El muchacho resopla para expulsar parte del odio que le ahoga y calmarse un poco.

—Hay dos mareros, dos salvadoreños recién llegados a Barcelona. Muy malos. Muy malos. Se han escapado de una prisión de allí, Zacatecoluca, a la que llaman Zacatraz. Han matado a mucha gente. Vinieron directamente a vernos como quien se come el mundo. Quieren tomar el mando, echar a nuestros placas, sacarnos el dinero y hacerse cargo de nuestros locales. Dicen que quieren organizar la mara de Barcelona como si fuera una de Tegucigalpa o de Los Ángeles. Se compraron unas catanas nada más llegar y nos amenazaron con ellas. Dicen que estamos amariconados y que impondrán su ley. Se creen que aquí es como allí. Quisimos decirles que no, pero no escuchan. Están locos.

—Vale —suelta Víctor, satisfecho—. Y os los queréis quitar de encima antes de que empiecen a cortaros la cabeza. ¿No podrías haberme contado esto sin tanto jaleo? Habríamos acabado antes.

—¿Y que los Latin o los Ñetas se enteren de que colaboramos con la policía? ¿Te crees que estoy loco?

Víctor chasca la lengua.

—¿Cómo se llaman?

Montse saca la libreta y el bolígrafo.

—No lo sé. No lo sabemos. Se hacen llamar Sambo y Chueco. Me parece que uno llamó al otro Aníbal, pero no sé más.

—¿Dónde viven?

—No lo sé.

—No me jodas.

—No lo sé, de verdad, lo juro. Van con mucho cuidado. Solo hablan ellos.

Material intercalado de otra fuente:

-- ==== Sys2Proof/Machine/Vse.lean ====
section
/-! DEFINITION. VSE: knowledge stores, their groups, inserts, deletes, searches and graph repair (R238 to R252, R255, R256,
R310, R325). -/
namespace Sys2Proof.Machine

/-- VSE's page of a channel. -/
def vsePage (c : Nat) : Page := ⟨.vse, c⟩

/-- VSE's state of a channel. -/
def State.vse (s : State) (c : Nat) : VseCh := (s.ch c).vse

/-- Changes VSE's state of a channel. -/
def State.updVse (s : State) (c : Nat) (f : VseCh → VseCh) : State := s.updCh c fun x => { x with vse := f x.vse }

/-! ### Reads of a job's space -/

/-- A computation that reads and can meet a translation fault. -/
abbrev Rd (α : Type) := ExceptT AtuErr (StateM State) α

/-- Runs a computation of reads. -/
def State.rdRun {α : Type} (s : State) (m : Rd α) : Except AtuErr α × State := (ExceptT.run m).run s

/-- A range of a job's space as VSE reads it. Bytes that come back as poison, and bytes from rack space, are free values: the
chapter says nothing of either (log entry 6). -/
def State.openRead (s : State) (c j va n : Nat) : Except AtuErr (List Byte) × State :=
  match s.translateRange c j va n false (n / 4096 + 2) with
  | (s1, .error x) => (.error x, s1)
  | (s1, .ok l) =>
    let s2 := s1.touchParts j l
    if l.any fun p => s1.vpoison p.1 p.2 || inRack p.1 then
      let (bs, s3) := s2.drawBytes n
      (.ok bs, s3)
    else (.ok (s1.readSpan [] l), s2)

/-- Reads a range of a job's space. -/
def rdJob (c j va n : Nat) : Rd (List Byte) := ExceptT.mk fun s => s.openRead c j va n

/-- Whether a range of a job's space can be written. -/
def rdCanWrite (c j va n : Nat) : Rd (List (Nat × Nat)) := ExceptT.mk fun s =>
  match s.translateRange c j va n true (n / 4096 + 2) with
  | (s1, .error x) => (.error x, s1)
  | (s1, .ok l) => (.ok l, s1)

/-- Applies a computation to the elements of a list in order. -/
def rdMap {α β : Type} (f : α → Rd β) : List α → Rd (List β)
  | [] => pure []
  | x :: l => do
    let y ← f x
    let ys ← rdMap f l
    pure (y :: ys)

/-! ### Store descriptors (R238) -/

/-- The fields of a store's descriptor. -/
def VStore.metric (v : VStore) : Nat := nfld (recNat v.desc 0 4) 8 8
def VStore.filtered (v : VStore) : Bool := (recNat v.desc 0 4).testBit 9
def VStore.graph (v : VStore) : Bool := (recNat v.desc 0 4).testBit 10
def VStore.fullFmt (v : VStore) : Nat := nfld (recNat v.desc 0 4) 11 11
def VStore.dim (v : VStore) : Nat := recNat v.desc 4 2
def VStore.codeBytes (v : VStore) : Nat := recNat v.desc 6 1
def VStore.nlist (v : VStore) : Nat := nfld (recNat v.desc 8 4) 19 0 + 1
def VStore.reprobeMax (v : VStore) : Nat := nfld (recNat v.desc 8 4) 21 20
def VStore.centAddr (v : VStore) : Nat := recNat v.desc 0x10 8
def VStore.bookAddr (v : VStore) : Nat := recNat v.desc 0x18 8
def VStore.listAddr (v : VStore) : Nat := recNat v.desc 0x20 8

/-- The field rules of a descriptor (R238). -/
def VStore.ok (v : VStore) : Bool :=
  decide (v.kind ≤ 1) && !(v.kind == 0 && v.graph) && decide (16 ≤ v.dim ∧ v.dim ≤ 4096) && v.dim % 16 == 0 &&
    (if v.kind = 0 then [8, 16, 24, 32].contains v.codeBytes && v.dim % v.codeBytes == 0
     else [32, 64, 96, 128].contains v.codeBytes && v.bookAddr == 0) &&
    decide (v.reprobeMax ≤ 2)

/-- The vector capacity of a group (R240). -/
def VStore.capacity (v : VStore) : Nat :=
  let size := fun (n : Nat) => 64 + 64 * ceilDiv n 512 + (if v.filtered then 8 else 0) * n + v.codeBytes * n
  ((List.range 10241).filter fun n => decide (size n ≤ 81920)).foldl max 0

/-- The groups that a store holds. -/
def VStore.groupCount (v : VStore) : Nat := (v.groups.map fun e => e.2.length).sum

/-- Replaces a store. -/
def State.setStore (s : State) (c n : Nat) (v : VStore) : State := s.updVse c fun x => { x with stores := x.stores.set n v }

/-- VSE_GROUPS. -/
def State.vseGroupsReg (s : State) (c : Nat) : State :=
  s.wr c Reg.VSE_GROUPS (lo32 (((s.vse c).stores.map fun e => e.2.groupCount).sum + (s.vse c).dropped.length))

/-! ### Groups (R240) -/

/-- Parts of the bytes of a group: in its four page slots, or in their side slot. -/
def State.groupRanges (s : State) (c g off n : Nat) : List (Nat × Nat) :=
  let base := s.slotAddr c (4 * g)
  let side := s.sideAddr c (4 * g)
  if off + n ≤ 65536 then [(base + off, n)]
  else if 65536 ≤ off then [(side + (off - 65536), n)]
  else [(base + off, 65536 - off), (side, off + n - 65536)]

/-- Reads bytes of a group; bytes that come back as poison are free values (log entry 6). -/
def State.groupRead (s : State) (c g off n : Nat) : List Byte × State :=
  let l := s.groupRanges c g off n
  if l.any fun p => s.vpoison p.1 p.2 then s.drawBytes n else (s.readSpan [] l, s)

/-- Reads bytes of a group. -/
def rdGroup (c g off n : Nat) : Rd (List Byte) := ExceptT.mk fun s => ((.ok (s.groupRead c g off n).1), (s.groupRead c g off n).2)

/-- Writes bytes of a group. -/
def State.groupWrite (s : State) (c g off : Nat) (bs : List Byte) : State :=
  s.writeRanges 0 (s.groupRanges c g off bs.length) bs

/-- Offsets of the attribute masks and of the codes of a group. -/
def VStore.attrAt (v : VStore) : Nat := 64 + 64 * ceilDiv v.capacity 512
def VStore.codeAt (v : VStore) : Nat := v.attrAt + if v.filtered then 8 * v.capacity else 0

/-- The vectors in a group. -/
def State.groupLen (s : State) (c g : Nat) : Nat := leNat (s.groupRead c g 8 4).1

/-- The groups of the pool of which a slot is in use, rising. -/
def PgmCh.usedFours (p : PgmCh) : List Nat := p.used.foldl (fun l i => insNat (i / 4) l) []

/-- Takes a free group of the pool for a job: five slots of the tenant's quota and of ADM_FREE_PAGES (R240; the limits are
DEDUCED, log entry 23). Which group it is, is the device's choice (log entry 6). -/
def State.takeGroup (s : State) (c j : Nat) : State × Option Nat :=
  let p := s.pgm c
  let u := p.usedFours
  let t := s.tenant c j
  if p.slots / 4 ≤ u.length ∨ s.rdN c Reg.ADM_FREE_PAGES < 5 ∨
      s.rdN c Reg.ADM_TQ_QUOTA t < s.rdN c Reg.ADM_TQ_CHARGED t + 5 then (s, none)
  else
    let (k, s1) := s.drawNat
    let g := kthFree u (k % (p.slots / 4 - u.length))
    ((((s1.updPgm c fun x => { x with used := [0, 1, 2, 3].foldl (fun l i => insNat (4 * g + i) l) x.used }).pagesFreeReg c).freeSub
      c 5).charge c t 5, some g)

/-- Returns a group of a dropped store (R329). -/
def State.giveGroup (s : State) (c g t : Nat) : State :=
  (((s.each [0, 1, 2, 3] fun s i => s.giveSlot c (4 * g + i)).freeAdd c 1).uncharge c t 5)

/-- The groups of dropped stores are freed at Midnight (R329). -/
def State.freeDropped (s : State) (c : Nat) : State :=
  ((s.each (s.vse c).dropped fun s d => s.giveGroup c d.1 d.2).updVse c fun x => { x with dropped := [] }).vseGroupsReg c

/-- Drops a job's stores (R329 step 6). -/
def State.dropStores (s : State) (c j : Nat) : State :=
  let t := s.tenant c j
  let mine := (s.vse c).stores.filter fun e => e.2.isSet && e.2.job == j
  let gs := mine.flatMap fun e => e.2.groups.flatMap fun l => l.2.map fun g => (g, t)
  (s.each mine fun s e => s.each (List.range 16) fun s i => s.wr c ⟨.vse, 0x200 + 4 * i⟩ 0 e.1).updVse c fun x =>
    { x with stores := x.stores.filter fun e => !(e.2.isSet && e.2.job == j), dropped := x.dropped ++ gs }

/-! ### Commands on the SEARCH engine -/

/-- Engines 1 and 3 set a command aside on a fault; with no save record free it stays on its engine (R140, R310, R325). -/
def State.vseFault (s : State) (c e : Nat) (cmd : Cmd) (x : AtuErr) (write : Bool) : State :=
  if s.jobTearing c cmd.job || decide (0 < s.savesFree c e) then
    (s.when (e == 1 && !s.jobTearing c cmd.job) fun s => s.bump c Reg.ATN_FAULT_SUSP_CNT).faultHolder c e cmd x write true
  else
    ((s.newFault c (s.faultOf e cmd x write)).1).when (e == 1) fun s => s.evt (atnPage c) 2

/-- VSE_STORE_SET (R238): its status and the state. -/
def State.storeSet (s : State) (c : Nat) (cmd : Cmd) : State × Nat :=
  let n := nfld (recNat cmd.payload 0 4) 5 0
  let old := s.vstore c n
  let v : VStore := { isSet := true, job := cmd.job, desc := padTo 64 cmd.payload, groups := [] }
  if (old.isSet && old.job != cmd.job) || decide (0 < old.groupCount) then (s, 0x40)
  else if v.kind = 1 ∧ (s.vse c).rerank = false then (s, 0x42)
  else if !v.ok then (s, 0x40)
  else
    ((s.setStore c n v).each (List.range 16) fun s i => s.wr c ⟨.vse, 0x200 + 4 * i⟩ (lo32 (recNat v.desc (4 * i) 4)) n, 0)

/-- The list being scanned by some search of a store (R243): one whose scan has ended a group, or the next list of a search that
holds its engine. -/
def State.listScanned (s : State) (c n l : Nat) : Bool :=
  (s.vse c).runs.any fun e => match e.2 with
    | some r => r.store == n && (r.cur == some l ||
        (r.todo.head? == some l && ([1, 3].any fun k => (s.engine c k).holder == some r.cmd)))
    | none => false

/-- The vectors that a list holds: its groups are full but for the last. -/
def State.listLen (s : State) (c : Nat) (v : VStore) (l : Nat) : Nat :=
  let gs := v.groups.at l
  match gs.getLast? with
  | none => 0
  | some g => (gs.length - 1) * v.capacity + s.groupLen c g

/-- Appends one vector to a list; `none` when it needs a group and none can be had (R242). -/
def State.appendVec (s : State) (c n l : Nat) (mask code : List Byte) : Option State :=
  let v := s.vstore c n
  let gs := v.groups.at l
  let put := fun (s : State) (g : Nat) =>
    let v := s.vstore c n
    let k := s.groupLen c g
    let s1 := s.groupWrite c g 8 (leBytes 4 (k + 1))
    let s2 := if v.filtered then s1.groupWrite c g (v.attrAt + 8 * k) (padTo 8 mask) else s1
    s2.groupWrite c g (v.codeAt + v.codeBytes * k) (padTo v.codeBytes code)
  let last := gs.getLast?.getD 0
  if !gs.isEmpty && decide (s.groupLen c last < v.capacity) then some (put s last)
  else match s.takeGroup c v.job with
    | (_, none) => none
    | (s1, some g) =>
      let s2 := s1.groupWrite c g 0 (List.replicate v.attrAt 0)
      let s3 := if gs.isEmpty then s2 else s2.groupWrite c last 0 (leBytes 8 (s2.slotAddr c (4 * g)))
      some (put ((s3.setStore c n { v with groups := v.groups.set l (gs ++ [g]) }).vseGroupsReg c) g)

/-- Appends vectors in order; the state, and how many found room. -/
def State.appendAll (s : State) (c n l : Nat) : List (List Byte × List Byte) → State × Nat
  | [] => (s, 0)
  | x :: xs =>
    match s.appendVec c n l x.1 x.2 with
    | none => (s, 0)
    | some s1 => ((s1.appendAll c n l xs).1, (s1.appendAll c n l xs).2 + 1)

/-- The reads of VSE_INSERT: the entry of the list with its place, and the masks and codes (R242). -/
def insertReads (c j : Nat) (v : VStore) (l count src : Nat) : Rd (List Byte × List (Nat × Nat) × List (List Byte × List Byte)) := do
  let entry ← rdJob c j (v.listAddr + 32 * l) 32
  let at_ ← rdCanWrite c j (v.listAddr + 32 * l) 32
  let masks ← rdJob c j src (if v.filtered then 8 * count else 0)
  let codes ← rdJob c j (src + if v.filtered then 8 * count else 0) (v.codeBytes * count)
  pure (entry, at_, (List.range count).map fun i =>
    ((masks.drop (8 * i)).take 8, (codes.drop (v.codeBytes * i)).take v.codeBytes))

/-- VSE_INSERT on the engine (R242). A LIST beyond the store is refused with BAD_STORE (DESIGN CHOICE, log entry 23). -/
def State.vseInsert (s : State) (c e : Nat) (cmd : Cmd) : State :=
  let p := recNat cmd.payload 0 8
  let n := nfld p 5 0
  let l := nfld p 51 32
  let v := s.vstore c n
  if !s.storeOf c n cmd.job || decide (v.nlist ≤ l) then s.complete c cmd 0x40
  else match s.rdRun (insertReads c cmd.job v l (recNat cmd.payload 8 4) (recNat cmd.payload 0x10 8)) with
    | (.error x, s1) => s1.vseFault c e cmd x false
    | (.ok (entry, at_, vecs), s1) =>
      let first := s1.listLen c v l
      let (s2, k) := s1.appendAll c n l vecs
      let fg := match ((s2.vstore c n).groups.at l).head? with
        | some g => s2.slotAddr c (4 * g)
        | none => 0
      let live := (recNat entry 4 4 + k) % 2 ^ 32
      (s2.writeParts at_ (leBytes 4 (first + k) ++ leBytes 4 live ++ leBytes 8 fg ++ entry.drop 16) cmd.job).complete c cmd
        (if s2.partsGone at_ then 0x21 else if k < vecs.length then 0x43 else 0) (leBytes 4 first)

—¿Cómo os encontraron? ¿Cómo conocían vuestros locales?

—Un homi de aquí que se volvió a San Salvador les dio una dirección.

—¿Entonces?

—Espera. La última vez que vinieron iban en un Audi A6 negro matrícula 2821 RFA.

Mientras Montse anota los datos del coche, siempre tan aplicada, con su pulcra letra de colegio de monjas, Víctor emite un silbido de sorpresa.

—Coño. Un Audi A6. ¿Tanta pasta tienen?

—Nos sacaron pasta, pero me parece que nuestro abogado les dio un poco más para que se quedaran quietos.

—¿Vuestro abogado?

—El placa lo envió a un abogado para que les contara cómo son las leyes aquí, para que vieran que las cosas son distintas que en El Salvador o en México.

—¿Quién es ese abogado?

—Yo solo puedo contar lo que puedo contar.

—Sí que os veo un poco amariconados —comenta el policía, burlón.

—Ya lo verás, cuando te demos por el culo, cabrón —salta la serpiente venenosa que se oculta detrás de las gafas negras—. Con un hierro al rojo.

—Correcto. ¿Y ahora qué hacemos? ¿Te soltamos aquí o quieres conocer al juez, mañana, por agresión a la autoridad?

—Quiero conocer al juez.

—Menudo disgusto les vas a dar a tus padres —comenta Montse. Víctor mira a su compañera y suspira.